If I understand what you are asking, then here are the facts:
The sharpest point is the exact plane of focus for the lens. This is in fact infinitesimally thin, and some lenses with curvature of field may have a curved plane of focus (as if you're inside a dome).
Beyond this plane of sharpest focus, object points are not rendered as points anymore, but as larger and larger blur circles the farther away from the plane of exact focus that they are. Because the eye doesn't have infinitely fine resolution, below a certain value the eye will accept a sufficiently small blur circle to look "sharp". This zone is what is marked on your lens depth of field scale.
The MANY things which affect the apparent depth of field include:
Your own eyesight (worse = better apparent DOF)
film to subject distance (very shallow in macro photography)
lens focal length (longer = shallower)
shooting aperture (wider = shallower)
film size (larger formats tend to have shallower DOF with the same lens angle of view)
image magnification: viewing a contact print gives a different impression than if you project the image on a big screen.

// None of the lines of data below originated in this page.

-- ==== Sys2Proof/Safety.lean ====
section
/-! DEFINITION. The terms claims use about stores and the observation, and the states the block can be in: the invariants of R15, R23,
R25, R28, R29, R30 and of the persist service, as one predicate. -/

namespace Sys2Proof.Machine

/-! ### The terms claims use -/

/-- The byte the last of a list of stores puts at an index, if one of them does. -/
def lastStore : List Host.Cell → Nat → Option Byte
  | [], _ => none
  | (a, v) :: st, i => (lastStore st i).or (if i = a then some v else none)

/-- What an index reads as after a list of stores: the last store to it, or what it read as before. -/
def storedByte (m : Memory) (st : List Host.Cell) (i : Nat) : Byte := (lastStore st i).getD (Memory.read m i)

/-- The bytes returned to the bus master, in order (R149 `BusReadData`). -/
def returnedBytes (tr : List Event) : List Byte :=
  tr.filterMap fun e => match e with
    | .readData v => some v
    | .bus _ => none
    | .reset => none
    | .commit _ _ => none
    | .nvRead _ _ => none
    | .nvWrite _ _ => none
    | .wdtKick => none
    | .wdtArmShort => none
    | .bootJump => none
    | .drop _ => none

/-- `n` steps, stopping at the first fault or refusal. -/
def run : Nat → State → Result
  | 0, s => .next s
  | n + 1, s =>
    match step s with
    | .next t => run n t
    | .fault r => .fault r
    | .refused r => .refused r

/-- The flag a command sets, R110's table: the second argument is the command's argument bytes (`CMD_POWER` sets `SETTLE` only if
its byte is not 0). -/
def commandFlag : Cmd → List Byte → Option Flag
  | .cShow, _ => some .render
  | .cClear, _ => none
  | .cClearShow, _ => some .render
  | .cCopyAll, _ => some .copy
  | .cSetLedCount, _ => some .persist
  | .cSetPixelType, _ => some .persist
  | .cSetBusAddr, _ => some .persist
  | .cSetDefaultFromIndex, _ => some .persist
  | .cSetLedColor, _ => none
  | .cSetAllColor, _ => none
  | .cSetDefaultColor, _ => some .persist
  | .cPower, args => if argByte args 0 = 0 then none else some .settle
  | .cRainbow, _ => some .render
  | .cDeviceReset, _ => some .reset

/-- The three commands whose first argument is a pixel index (R93). -/
def takesIndex : Cmd → Bool
  | .cShow => false
  | .cClear => false
  | .cClearShow => false
  | .cCopyAll => true
  | .cSetLedCount => false
  | .cSetPixelType => false
  | .cSetBusAddr => false
  | .cSetDefaultFromIndex => true
  | .cSetLedColor => true
  | .cSetAllColor => false
  | .cSetDefaultColor => false
  | .cPower => false
  | .cRainbow => false
  | .cDeviceReset => false

/-- The channel offsets are a permutation of `0..BPP-1` (R43). -/
abbrev offsetsPermute (f : PixelFormat) : Prop :=
  f.offR ≠ f.offG ∧ f.offR ≠ f.offB ∧ f.offG ≠ f.offB ∧ f.offR.toNat < f.bpp.toNat ∧ f.offG.toNat < f.bpp.toNat
    ∧ f.offB.toNat < f.bpp.toNat ∧ (f.bpp = .four → f.offW ≠ f.offR ∧ f.offW ≠ f.offG ∧ f.offW ≠ f.offB)

/-- The next step is CTRL's: its turn is scheduled, or nothing is and the block moves by itself, outside `HALT` (log 4). -/
abbrev State.ctrlMoves (s : State) : Prop :=
  (∃ f rest, s.inputs = .ctrl f :: rest) ∨ s.inputs = [] ∧ s.ctrl ≠ .halt

/-- The next step is the reset step: it is scheduled in a state in which R153 enables it, or nothing is and the watchdog expires in `HALT`
(R131, log 4). -/
abbrev State.resetMoves (s : State) : Prop :=
  (s.ctrl ≠ .jumped ∧ ∃ rest, s.inputs = .reset :: rest) ∨ s.ctrl = .halt ∧ s.inputs = []

/-! ### The states the block can be in -/

/-- The pointer invariant (R29). -/
def State.pointerOk (s : State) : Prop :=
  match s.classOf s.curAddr with
  | .cmd => s.cursor = 0
  | .led => s.cursor.toNat < s.bpp
  | .blIdent => s.cursor.toNat < s.par.blRespIdent.length
  | .blReset => s.cursor.toNat < s.par.blRespReset.length
  | .blJump => s.cursor.toNat < s.par.blRespJump.length
  | .invalid => False

/-- The record while the persist service is writing it (R126, R165): nothing written yet; or byte 0 unequal to `CFG_MAGIC`; or all of
the snapshot written. -/
def State.persistOk (s : State) : Prop :=
  s.nvK.toNat ≤ 10 ∧ s.nvImg.magic = s.par.cfgMagic
    ∧ (1 ≤ s.nvK.toNat → s.nvK.toNat ≤ 9 → s.nv.magic = s.par.cfgMagic ^^^ 0xFF)
    ∧ (∀ f : NvField, f ≠ .magic → f.offset < s.nvK.toNat → s.nv.get f = s.nvImg.get f)
    ∧ (s.nvK.toNat = 10 → s.nv = s.nvImg)

/-- What holds of every state the block reaches. -/
structure Safe (s : State) : Prop where
  /-- The parameters meet R5. -/
  params   : s.par.wf = true
  /-- `1 <= CFG_COUNT <= MAX_LEDS` (R15, R30). -/
  count    : 1 ≤ s.cfgCount.toNat ∧ s.cfgCount.toNat ≤ s.par.maxLeds
  /-- R29. -/
  pointer  : s.pointerOk
  /-- The frame buffer is in its canonical form and holds nothing at or above `FB_BYTES` (R21). -/
  fbForm   : Memory.wf s.fb
  fbRange  : ∀ c ∈ s.fb, c.1 < s.par.fbBytes
  /-- `COPY_IDX` names a pixel of the buffer (R23, R120). -/
  copyIdx  : s.copyIdx.toNat < s.par.maxLeds
  /-- The flag of a service in progress is pending: BUS clears no flag (R134). -/
  busy     : (s.ctrl = .renderBusy → s.dfr.render = true) ∧ (s.ctrl = .copyFill → s.dfr.copy = true)
               ∧ (s.ctrl = .settleWait → s.dfr.settle = true) ∧ (s.ctrl = .persistWrite → s.dfr.persist = true)
  /-- The fill stays in the buffer (R25, R121). -/
  fill     : s.ctrl = .copyFill → s.fillI.toNat ≤ s.fillN.toNat ∧ 1 ≤ s.fillN.toNat ∧ s.fillN.toNat ≤ s.par.maxLeds
  /-- R126, R165. -/
  persist  : s.ctrl = .persistWrite → s.persistOk
  /-- `WDT_MODE` is `SHORT_ARMED` in `HALT` and only there (R28, R131). -/
  watchdog : s.wdtMode = .shortArmed ↔ s.ctrl = .halt

end Sys2Proof.Machine
end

The bigger you magnify the image, the shallower the apparent depth of field.
Picture viewing distance: the closer you are to the image, the less the apparent DOF. Something that looks sharp from far away may be blurry up close.
You should be aware that the DOF scale of many 35mm film format lenses is based on the assumption that you have average good eyesight, and you are viewing an 8x10 print from 1 foot away.
Regarding your question of the 75mm medium format camera, I can tell you that with 6x6 and 6x9 cameras, the DOF is very shallow at f/3.5.